W3C = WorldWideWeb Consortium
Tim Berners-Lee, inventer of the World Wide Web, has served as the director of W3C since its inception in 1994. Was it really so recent as 1989 that the World Wide Web was started? I remember that year. It seems so weird to have something so seminal to have been developed within my lifetime. Other generations have been able to mark time with significant world events such as wars and assassinations. For my generation, we luckily don’t have much to mark time by. Sometimes we talk about where we were when we heard that Kurt Cobain or Princess Di had died. Other than that, it’s been fairly (thankfully) quiet.
But the significance of the invention of computers and the internet are certainly notable. I always think about this when I see kids who are so comfortable on computers. My generation had to deal with learning both how to use the metric system and how to use computers when both were just beginning. We had to deal with the growing pains of technology and learning from teachers who were new at this stuff themselves. The end result was confusion.
I suppose that’s why the W3C was started…to combat confusion through the creation of standards and guidelines. However, when anything like that is started, you have to wonder if the point is inclusion or exclusion. One of the W3C’s stated goals is “web for everyone”. Really? I have to wonder how many people can understand and successfully follow the W3C’s 90 standards and guidelines. To me, it seems that the more hoops a group wants you to jump through, the more they want you to fail. That may be a pessimistic view, but it’s how I feel. Maybe I’m just in a mood because I found a nail, and a leak, in my tire.

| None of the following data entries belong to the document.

-- ==== Sys2Proof/Machine/Regions.lean ====
section
/-!
DEFINITION. The region table (R60 to R77, spec/02_addressing_and_regions.md): entries and keys, registration, the check at the
target, closing and revocation; and Grotto blocks (R84 to R90, R538, spec/03_grotto_memory.md): allocation and release.
-/
namespace Sys2Proof.Machine

/-! ### Entries and keys -/

/-- A region entry of a newly built table: CLOSED with GEN 1 (R71). -/
def Region.fresh : Region := ⟨0, 0, false, false, false, false, 0, .closed, 1, 0, 0, 0, false, none, []⟩

def State.region (s : State) (i : Nat) : Region := Tbl.get Region.fresh s.xl.rgn i
def State.setRegion (s : State) (i : Nat) (x : Region) : State := { s with xl := { s.xl with rgn := Tbl.set Region.fresh s.xl.rgn i x } }

/-- A region key (R60). -/
def keyOf (gen idx : Nat) : Nat := gen * 2 ^ 19 + idx
def keyGen (k : Nat) : Nat := bitsN k 19 13
def keyIdx (k : Nat) : Nat := bitsN k 0 19

/-- Whether an index exists: on the ZQX-9064 only those with bit 0 clear (R62). -/
def State.rgnExists (s : State) (i : Nat) : Bool := !s.half || i % 2 == 0

/-- The closing generation of a CLOSING entry (R72). -/
def Region.closingGen (x : Region) : Nat := if x.retire then x.gen else x.gen - 1

/-- The entries a partition holds OPEN or CLOSING (R65, R398). -/
def State.regionsHeld (s : State) (p : Nat) : Nat :=
  (s.xl.rgn.filter (fun e => e.2.owner == p && (e.2.state == .open || e.2.state == .closing))).length

/-- The CLOSED entry of a die that was closed longest ago, ties by index (R66). -/
def State.oldestClosed (s : State) (die : Nat) : Option Nat :=
  match firstIdx (fun k => (s.region (2 * k + die)).state == .closed && (s.region (2 * k + die)).seq == 0) 262144 0 with
  | some k => some (2 * k + die)
  | none =>
    let l := s.xl.rgn.filter (fun e => e.1 % 2 == die && e.2.state == .closed)
    (l.foldl (fun (m : Option (Nat × Nat)) e => match m with
      | none => some (e.2.seq, e.1)
      | some b => if e.2.seq < b.1 then some (e.2.seq, e.1) else some b) none).map (·.2)

/-- Entries of a die in a state, for the RGN_ status registers (R80). -/
def State.rgnCount (s : State) (die : Nat) (st : RgnState) : Nat :=
  (s.xl.rgn.filter (fun e => e.1 % 2 == die && e.2.state == st)).length

/-! ### Closing (R71 to R76) -/

/-- The end of a closing: CLOSED, behind every entry closed before it, or RETIRED (R66, R71, R77). -/
def State.endClosing (s : State) (i : Nat) : State :=
  let x := s.region i
  let seq := s.xl.rgnSeq + 1
  let y := { x with state := if x.retire then .retired else .closed, busy := 0, seq := seq }
  let s := s.setRegion i y
  { s with xl := { s.xl with rgnSeq := seq } }

/-- An OPEN entry goes to CLOSING (R71): GEN increments, or the entry will go to RETIRED (R77). -/
def State.beginClosing (s : State) (i : Nat) (revoker : Option Nat) : State :=
  let x := s.region i
  s.setRegion i { x with
    state := .closing, retire := decide (x.gen = 8191), gen := if x.gen = 8191 then x.gen else x.gen + 1
    revoker := revoker, waiters := [] }

/-- A REVOKE ends: the entry's present closing, which may be a later one, forgets only that command (R72, R75). -/
def State.leaveClosing (s : State) (i r : Nat) : State :=
  let x := s.region i
  s.setRegion i { x with revoker := if x.revoker = some r then none else x.revoker, waiters := x.waiters.erase r }

/-- The commands waiting on an entry that has closed, and the entry without them. -/
def State.clearWaiters (s : State) (i : Nat) : State :=
  let x := s.region i
  s.setRegion i { x with revoker := none, waiters := [] }

/-- A reset closes an entry at once: CLOSED or RETIRED, recorded in RGN_ABORT_LOG when it was CLOSING; the REVOKE that began the
closing ends with ABORTED_CLOSED, those that waited with SUCCESS (R71, R74, R75). -/
def State.abortRegion (s : State) (i : Nat) : State :=
  let x := s.region i
  match x.state with
  | .open => (s.beginClosing i none).endClosing i
  | .closing =>
    let s := (s.endClosing i).clearWaiters i
    let s := s.setReg .RGN_ABORT_LOG 0 0 (word (2 ^ 63 + i * 2 ^ 32 + (s.fld F.RGN_ABORT_LOG_COUNT + 1) % 2 ^ 32))
    let s := match x.revoker with
      | some r => s.finishAdm r Stat.ABORTED_CLOSED
      | none => s
    x.waiters.foldl (fun s r => s.finishAdm r (if x.revoker.isSome then Stat.ABORTED_CLOSED else Stat.SUCCESS)) s
  | _ => s

/-- A link loss closes an entry at once: a REVOKE in progress completes with SUCCESS (R71, R134). -/
def State.lossRegion (s : State) (i : Nat) : State :=
  let x := s.region i
  match x.state with
  | .open => (s.beginClosing i none).endClosing i
  | .closing => (x.revoker.toList ++ x.waiters).foldl (fun s r => s.finishAdm r Stat.SUCCESS) ((s.endClosing i).clearWaiters i)
  | _ => s

/-- One accepted packet fewer (R68): the last one of a CLOSING entry closes it (R71). The commands that wait are completed by
their own event (REVOKE_DONE). -/
def State.uncountRegion (s : State) (i : Nat) : State :=
  let x := s.region i
  let s := s.setRegion i { x with busy := x.busy - 1 }
  if x.state == .closing && x.busy ≤ 1 then s.endClosing i else s

def State.countRegion (s : State) (i : Nat) : State :=
  let x := s.region i
  s.setRegion i { x with busy := x.busy + 1 }

/-! ### The check at the target (R68) -/

/-- What the region check answers. -/
inductive Checked where
  | ok (idx : Nat)
  | nak (reason : Nat)
  deriving DecidableEq, Repr

/-- R68 from the incarnation test on: a request's incarnation, key, local address and length, and what it needs. -/
def State.regionCheck (s : State) (inc key addr len : Nat) (nr nw na : Bool) : Checked :=
  let i := keyIdx key
  let e := s.region i
  if inc ≠ s.nv.inc then .nak Nk.REVOKED
  else if !s.rgnExists i then .nak Nk.DENIED
  else if e.state ≠ .open ∨ keyGen key ≠ e.gen then .nak Nk.REVOKED
  else if (nr && !e.r) || (nw && !e.w) || (na && !e.a) then .nak Nk.DENIED
  else if addr < e.base ∨ e.base + e.pages * 4096 < addr + len then .nak Nk.DENIED
  else .ok i

/-- A refusal is counted in RGN_NAK_COUNT (R80). -/
def State.countNak (s : State) (reason : Nat) : State :=
  if reason = Nk.REVOKED then s.count F.RGN_NAK_COUNT_REVOKED
  else if reason = Nk.DENIED then s.count F.RGN_NAK_COUNT_DENIED else s

/-! ### Blocks (R84, R538) -/

/-- Whether a stack can give blocks: it serves. -/
def State.stackServes (s : State) (k : Nat) : Bool := (s.stack k).state == .serving

/-- The lowest FREE block of a stack at or above a block number. -/
def State.freeBlk (s : State) (k i : Nat) : Option Nat :=
  if s.stackServes k then firstIdx (fun b => (s.blk (physBlk k b)).state == .free) (65536 - i) i else none

/-- The FREE blocks of a stack. -/
def State.freeCount (s : State) (k : Nat) : Nat :=
  if s.stackServes k then 65536 - (s.pool.blks.filter (fun e => e.1 / 65536 == k && e.2.state != .free)).length else 0

def State.freeOn (s : State) (ks : List Nat) : Nat := (ks.map s.freeCount).foldl (· + ·) 0

/-- Take n blocks in turn around the stacks (R538): one from each in ascending number, skipping a stack without FREE blocks; from
each its lowest-numbered FREE block. `next` is the rest of the current turn; `from_` where to go on in each stack. The first
number bounds the visits. -/
def State.takeTurn (s : State) (ks : List Nat) : Nat → Nat → List Nat → Tbl Nat → List (Nat × Nat)
  | 0, _, _, _ => []
  | fuel + 1, n, next, from_ =>
    if n = 0 then []
    else match next with
    | [] => State.takeTurn s ks fuel n ks from_
    | k :: rest =>
      match s.freeBlk k (Tbl.get 0 from_ k) with
      | some b => (k, b) :: State.takeTurn s ks fuel (n - 1) rest (Tbl.set 0 from_ k (b + 1))
      | none => State.takeTurn s ks fuel n rest from_

/-- The blocks R538 takes for n blocks from the allowed stacks, as (stack, block); none if there are not enough. -/
def State.takeBlocks (s : State) (ks : List Nat) (n : Nat) : Option (List (Nat × Nat)) :=
  if n ≤ s.freeOn ks then some (s.takeTurn ks ((n + 1) * (ks.length + 2)) n ks []) else none

/-- Give blocks a state and uses, in order. -/
def State.markBlocks (s : State) (st : BlkState) (bs : List (Nat × Nat)) (us : List Use) : State :=
  (bs.zip us).foldl (fun s p => s.setBlk (physBlk p.1.1 p.1.2) ⟨st, p.2⟩) s

/-- Reserve n INTERNAL blocks for the uses `u 0`, `u 1`, … on the allowed stacks. -/
def State.takeInternal (s : State) (ks : List Nat) (n : Nat) (u : Nat → Use) : Option State :=
  (s.takeBlocks ks n).map (fun bs => s.markBlocks .internal bs ((List.range n).map u))

/-- Reserve a mirrored structure (R85, R538): the first copy in turn around the allowed stacks; each second copy likewise from
the stacks of its die other than the one that holds the first copy of the same block. Each block's second copy begins again at the lowest of
them. (log entry 132) -/
def State.takeMirror (s : State) (ks : List Nat) (n : Nat) (u : Nat → Nat → Use) : Option State :=
  (s.takeBlocks ks n).bind (fun bs =>
    let s1 := s.markBlocks .internal bs ((List.range n).map (fun k => u k 0))
    (List.range n).foldl (fun (o : Option State) k => o.bind (fun s =>
      let st := (bs.getD k (0, 0)).1
      (s.takeBlocks (ks.filter (fun x => x != st && stackDie x == stackDie st)) 1).map (fun b => s.markBlocks .internal b [u k 1]))) (some s1))

/-- The kind of a mirrored structure in a MIRROR_SINGLE record (R498), and its other copy. -/
def Use.mirror : Use → Option (Nat × Use)
  | .regionTable d c => some (0, .regionTable d (1 - c))
  | .blockMap d c => some (1, .blockMap d (1 - c))
  | .tablePool p k c => some (2, .tablePool p k (1 - c))
  | .planBody j k c => some (3, .planBody j k (1 - c))
  | _ => Option.none

/-- The stacks of a die, as fitted. -/
def State.dieStacks (s : State) (d : Nat) : List Nat := (List.range s.nStacks).filter (fun k => stackDie k == d)

/-- Zero a block: what scrubbing leaves (R84, R89). -/
def scrubMem (m : List Host.Cell) (b : Nat) : List Host.Cell := m.filter (fun c => c.1 / blkBytes != b)

/-- Marks by physical line (poison, errors not found yet, lines written) go with a block's contents. -/
def scrubPoison (m : Tbl Bool) (b : Nat) : Tbl Bool := m.filter (fun c => c.1 * 64 / blkBytes != b)

/-- Scrub a block and set it FREE (R84); a LOST one stays LOST. (log entry 41) -/
def State.scrubFree (s : State) (b : Nat) : State :=
  if (s.blk b).state == .lost then s
  else
    let s := s.setBlk b Blk.free
    { s with pool := { s.pool with 
      mem := scrubMem s.pool.mem b, poison := scrubPoison s.pool.poison b, bad := scrubPoison s.pool.bad b, wrote := scrubPoison s.pool.wrote b
      ce := Tbl.del s.pool.ce b } }

/-- Release every INTERNAL block whose use satisfies a test. -/
def State.releaseUses (s : State) (p : Use → Bool) : State :=
  (s.pool.blks.filter (fun e => e.2.state == .internal && p e.2.use)).foldl (fun s e => s.scrubFree e.1) s

/-- The blocks a partition holds in Galleries (R88): allocated Gallery blocks it owns. -/
def State.galleryHeld (s : State) (p : Nat) : Nat := (s.pool.gmap.filter (fun e => e.2.alloc && e.2.owner == p)).length

/-- The blocks of its Galleries and group areas together, which BLOCKS limits (R398). -/
def State.blocksHeld (s : State) (p : Nat) : Nat :=
  s.galleryHeld p + ((s.col.groups.filter (fun e => e.2.state != .free && e.2.part == p)).map (fun e => e.2.area)).foldl (· + ·) 0

/-- A run of n Gallery block numbers that is unallocated, chosen freely (R86, R88); none when no run is free. -/
def State.galleryRuns (s : State) (n : Nat) : List Nat :=
  allIdx (fun b => (List.range n).all (fun i => !(s.gblk (b + i)).alloc)) (2097152 + 1 - n) 0

end Sys2Proof.Machine
end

The Web Accessibility Initiative (WAI) focuses on accessibility for people with disabilities. For this initiative, a disability can include visual, auditory, physical, speech, cognitive, and neurological disabilities. This, I suppose, works towards W3C’s goal of web accessibility for everyone, which is very nice and politically correct. W3C’s opinion is that these accessibility guidelines will also benefit completely able folk who have different used needs, preferences, and “situations” (more specifically, technology and equipment), which can affect their ability to access and use the internet. I think that they mean that the easier a website is to use, the easier it is to be used.
One of the “situations” that might affect users’ ability to use the internet is basic intelligence and/or gullibility. Because info that is on the internet is mostly unedited and unchecked, any person with the technology and some know-how can put out anything they want. Anyone can do it. And the problem is that we, the users, have little way to tell the fact from the fiction.
In some ways, the use of Alt tags can help combat this problem (as well as the inclusive function they can serve for people who don’t have powerful connections…Alt tags can let those users know what a photo is before it loads, or if it can’t be loaded at all). A few years ago, I almost fell victim to an internet scam. I received a phone call saying that I had won a trip to Florida. They gave me the URL, where I could check out my prize. The hotel looked amazing in the photo. But for some reason, while I was looking at the site, I let my mouse hover over the photo. The cursor let me know that the photo which the company was pretending to be their hotel in Florida, was actually a resort in the Mediterrannean. The clever crooks hadn’t even bothered to change the Alt tag. Needless to say, I didn’t take advantage of that prize trip.
And that’s just another reason why Alt tags are handy.